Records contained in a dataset
========================================================================

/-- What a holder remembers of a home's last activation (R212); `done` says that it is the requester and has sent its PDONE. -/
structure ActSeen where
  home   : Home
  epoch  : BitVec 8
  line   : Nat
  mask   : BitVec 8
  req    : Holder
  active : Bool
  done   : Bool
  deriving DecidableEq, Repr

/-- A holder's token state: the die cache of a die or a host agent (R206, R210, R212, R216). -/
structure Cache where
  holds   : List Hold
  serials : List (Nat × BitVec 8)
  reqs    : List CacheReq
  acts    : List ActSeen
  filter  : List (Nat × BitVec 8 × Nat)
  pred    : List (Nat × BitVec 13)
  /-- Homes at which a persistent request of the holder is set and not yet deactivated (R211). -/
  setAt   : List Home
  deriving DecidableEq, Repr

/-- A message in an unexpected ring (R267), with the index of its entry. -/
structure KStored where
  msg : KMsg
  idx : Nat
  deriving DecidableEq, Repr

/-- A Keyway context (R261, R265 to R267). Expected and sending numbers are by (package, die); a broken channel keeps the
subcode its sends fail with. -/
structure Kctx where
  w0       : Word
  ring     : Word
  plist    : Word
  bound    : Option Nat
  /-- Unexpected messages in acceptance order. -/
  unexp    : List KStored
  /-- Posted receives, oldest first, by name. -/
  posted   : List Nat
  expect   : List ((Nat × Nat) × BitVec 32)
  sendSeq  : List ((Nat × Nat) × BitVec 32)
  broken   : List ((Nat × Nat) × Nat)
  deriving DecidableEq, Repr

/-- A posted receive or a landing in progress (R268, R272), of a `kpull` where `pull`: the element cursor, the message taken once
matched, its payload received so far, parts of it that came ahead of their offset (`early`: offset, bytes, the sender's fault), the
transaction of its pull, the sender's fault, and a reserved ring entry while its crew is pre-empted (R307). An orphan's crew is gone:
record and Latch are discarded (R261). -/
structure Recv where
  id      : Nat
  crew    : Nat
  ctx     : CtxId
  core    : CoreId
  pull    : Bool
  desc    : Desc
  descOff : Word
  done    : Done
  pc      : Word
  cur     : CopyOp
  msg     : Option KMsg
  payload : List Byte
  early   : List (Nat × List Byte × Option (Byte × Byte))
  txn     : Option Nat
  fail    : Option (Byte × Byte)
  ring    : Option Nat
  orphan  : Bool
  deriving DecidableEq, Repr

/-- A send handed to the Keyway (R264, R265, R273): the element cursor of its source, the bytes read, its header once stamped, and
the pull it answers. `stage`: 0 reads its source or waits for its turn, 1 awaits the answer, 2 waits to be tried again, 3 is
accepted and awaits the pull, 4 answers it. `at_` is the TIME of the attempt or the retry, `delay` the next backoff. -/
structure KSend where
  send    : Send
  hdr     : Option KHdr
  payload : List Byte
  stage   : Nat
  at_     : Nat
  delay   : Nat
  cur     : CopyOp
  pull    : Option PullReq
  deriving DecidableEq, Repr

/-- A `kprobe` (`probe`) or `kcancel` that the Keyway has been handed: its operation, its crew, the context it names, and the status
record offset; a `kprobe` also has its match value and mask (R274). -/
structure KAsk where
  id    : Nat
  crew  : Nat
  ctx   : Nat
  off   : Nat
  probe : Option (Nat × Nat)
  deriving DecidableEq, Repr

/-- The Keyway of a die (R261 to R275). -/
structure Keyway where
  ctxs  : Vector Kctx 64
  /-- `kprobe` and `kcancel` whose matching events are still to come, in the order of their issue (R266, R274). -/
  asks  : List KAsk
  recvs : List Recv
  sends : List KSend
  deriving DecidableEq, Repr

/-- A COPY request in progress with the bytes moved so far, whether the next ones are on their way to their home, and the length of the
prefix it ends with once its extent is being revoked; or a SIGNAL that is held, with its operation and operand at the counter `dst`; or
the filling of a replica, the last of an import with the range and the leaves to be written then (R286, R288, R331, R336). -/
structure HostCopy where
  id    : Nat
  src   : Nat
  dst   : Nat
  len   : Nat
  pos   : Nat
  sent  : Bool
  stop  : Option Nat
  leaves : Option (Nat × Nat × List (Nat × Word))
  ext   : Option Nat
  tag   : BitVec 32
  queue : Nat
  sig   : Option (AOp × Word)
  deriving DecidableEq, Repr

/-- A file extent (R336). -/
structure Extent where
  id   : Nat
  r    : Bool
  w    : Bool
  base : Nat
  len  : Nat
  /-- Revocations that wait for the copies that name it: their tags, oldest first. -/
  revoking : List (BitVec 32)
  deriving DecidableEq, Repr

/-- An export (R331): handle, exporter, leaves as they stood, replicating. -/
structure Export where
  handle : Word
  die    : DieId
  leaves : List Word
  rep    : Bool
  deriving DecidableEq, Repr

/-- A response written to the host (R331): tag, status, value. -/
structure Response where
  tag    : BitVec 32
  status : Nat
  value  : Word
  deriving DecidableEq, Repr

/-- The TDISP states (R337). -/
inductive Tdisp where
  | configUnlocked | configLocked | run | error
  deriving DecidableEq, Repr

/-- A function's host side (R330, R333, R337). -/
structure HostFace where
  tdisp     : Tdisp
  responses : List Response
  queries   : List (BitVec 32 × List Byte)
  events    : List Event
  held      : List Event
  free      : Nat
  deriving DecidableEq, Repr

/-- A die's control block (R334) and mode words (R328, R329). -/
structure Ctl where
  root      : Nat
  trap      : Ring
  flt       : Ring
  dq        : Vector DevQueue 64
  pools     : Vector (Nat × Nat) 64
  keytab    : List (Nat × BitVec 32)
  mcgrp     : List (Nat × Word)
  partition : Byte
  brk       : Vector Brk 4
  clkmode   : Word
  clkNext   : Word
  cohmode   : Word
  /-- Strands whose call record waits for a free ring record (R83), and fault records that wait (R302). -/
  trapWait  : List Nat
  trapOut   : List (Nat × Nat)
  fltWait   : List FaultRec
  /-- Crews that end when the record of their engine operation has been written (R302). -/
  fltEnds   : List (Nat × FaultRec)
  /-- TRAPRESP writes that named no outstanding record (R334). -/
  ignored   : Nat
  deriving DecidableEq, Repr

========================================================================

_WORK REQUIRED_. The complete data is to be transcribed verbatim.

_REPLY TO THE TASK_.
/-- What a holder remembers of a home's last activation (R212); `done` says that it is the requester and has sent its PDONE. -/
structure ActSeen where
  home   : Home
  epoch  : BitVec 8
  line   : Nat
  mask   : BitVec 8
  req    : Holder
  active : Bool
  done   : Bool
  deriving DecidableEq, Repr

/-- A holder's token state: the die cache of a die or a host agent (R206, R210, R212, R216). -/
structure Cache where
  holds   : List Hold
  serials : List (Nat × BitVec 8)
  reqs    : List CacheReq
  acts    : List ActSeen
  filter  : List (Nat × BitVec 8 × Nat)
  pred    : List (Nat × BitVec 13)
  /-- Homes at which a persistent request of the holder is set and not yet deactivated (R211). -/
  setAt   : List Home
  deriving DecidableEq, Repr

/-- A message in an unexpected ring (R267), with the index of its entry. -/
structure KStored where
  msg : KMsg
  idx : Nat
  deriving DecidableEq, Repr

/-- A Keyway context (R261, R265 to R267). Expected and sending numbers are by (package, die); a broken channel keeps the
subcode its sends fail with. -/
structure Kctx where
  w0       : Word
  ring     : Word
  plist    : Word
  bound    : Option Nat
  /-- Unexpected messages in acceptance order. -/
  unexp    : List KStored
  /-- Posted receives, oldest first, by name. -/
  posted   : List Nat
  expect   : List ((Nat × Nat) × BitVec 32)
  sendSeq  : List ((Nat × Nat) × BitVec 32)
  broken   : List ((Nat × Nat) × Nat)
  deriving DecidableEq, Repr

/-- A posted receive or a landing in progress (R268, R272), of a `kpull` where `pull`: the element cursor, the message taken once
matched, its payload received so far, parts of it that came ahead of their offset (`early`: offset, bytes, the sender's fault), the
transaction of its pull, the sender's fault, and a reserved ring entry while its crew is pre-empted (R307). An orphan's crew is gone:
record and Latch are discarded (R261). -/
structure Recv where
  id      : Nat
  crew    : Nat
  ctx     : CtxId
  core    : CoreId
  pull    : Bool
  desc    : Desc
  descOff : Word
  done    : Done
  pc      : Word
  cur     : CopyOp
  msg     : Option KMsg
  payload : List Byte
  early   : List (Nat × List Byte × Option (Byte × Byte))
  txn     : Option Nat
  fail    : Option (Byte × Byte)
  ring    : Option Nat
  orphan  : Bool
  deriving DecidableEq, Repr

/-- A send handed to the Keyway (R264, R265, R273): the element cursor of its source, the bytes read, its header once stamped, and
the pull it answers. `stage`: 0 reads its source or waits for its turn, 1 awaits the answer, 2 waits to be tried again, 3 is
accepted and awaits the pull, 4 answers it. `at_` is the TIME of the attempt or the retry, `delay` the next backoff. -/
structure KSend where
  send    : Send
  hdr     : Option KHdr
  payload : List Byte
  stage   : Nat
  at_     : Nat
  delay   : Nat
  cur     : CopyOp
  pull    : Option PullReq
  deriving DecidableEq, Repr

/-- A `kprobe` (`probe`) or `kcancel` that the Keyway has been handed: its operation, its crew, the context it names, and the status
record offset; a `kprobe` also has its match value and mask (R274). -/
structure KAsk where
  id    : Nat
  crew  : Nat
  ctx   : Nat
  off   : Nat
  probe : Option (Nat × Nat)
  deriving DecidableEq, Repr

/-- The Keyway of a die (R261 to R275). -/
structure Keyway where
  ctxs  : Vector Kctx 64
  /-- `kprobe` and `kcancel` whose matching events are still to come, in the order of their issue (R266, R274). -/
  asks  : List KAsk
  recvs : List Recv
  sends : List KSend
  deriving DecidableEq, Repr

/-- A COPY request in progress with the bytes moved so far, whether the next ones are on their way to their home, and the length of the
prefix it ends with once its extent is being revoked; or a SIGNAL that is held, with its operation and operand at the counter `dst`; or
the filling of a replica, the last of an import with the range and the leaves to be written then (R286, R288, R331, R336). -/
structure HostCopy where
  id    : Nat
  src   : Nat
  dst   : Nat
  len   : Nat
  pos   : Nat
  sent  : Bool
  stop  : Option Nat
  leaves : Option (Nat × Nat × List (Nat × Word))
  ext   : Option Nat
  tag   : BitVec 32
  queue : Nat
  sig   : Option (AOp × Word)
  deriving DecidableEq, Repr

/-- A file extent (R336). -/
structure Extent where
  id   : Nat
  r    : Bool
  w    : Bool
  base : Nat
  len  : Nat
  /-- Revocations that wait for the copies that name it: their tags, oldest first. -/
  revoking : List (BitVec 32)
  deriving DecidableEq, Repr

/-- An export (R331): handle, exporter, leaves as they stood, replicating. -/
structure Export where
  handle : Word
  die    : DieId
  leaves : List Word
  rep    : Bool
  deriving DecidableEq, Repr

/-- A response written to the host (R331): tag, status, value. -/
structure Response where
  tag    : BitVec 32
  status : Nat
  value  : Word
  deriving DecidableEq, Repr

/-- The TDISP states (R337). -/
inductive Tdisp where
  | configUnlocked | configLocked | run | error
  deriving DecidableEq, Repr

/-- A function's host side (R330, R333, R337). -/
structure HostFace where
  tdisp     : Tdisp
  responses : List Response
  queries   : List (BitVec 32 × List Byte)
  events    : List Event
  held      : List Event
  free      : Nat
  deriving DecidableEq, Repr

/-- A die's control block (R334) and mode words (R328, R329). -/
structure Ctl where
  root      : Nat
  trap      : Ring
  flt       : Ring
  dq        : Vector DevQueue 64
  pools     : Vector (Nat × Nat) 64
  keytab    : List (Nat × BitVec 32)
  mcgrp     : List (Nat × Word)
  partition : Byte
  brk       : Vector Brk 4
  clkmode   : Word
  clkNext   : Word
  cohmode   : Word
  /-- Strands whose call record waits for a free ring record (R83), and fault records that wait (R302). -/
  trapWait  : List Nat
  trapOut   : List (Nat × Nat)
  fltWait   : List FaultRec
  /-- Crews that end when the record of their engine operation has been written (R302). -/
  fltEnds   : List (Nat × FaultRec)
  /-- TRAPRESP writes that named no outstanding record (R334). -/
  ignored   : Nat
  deriving DecidableEq, Repr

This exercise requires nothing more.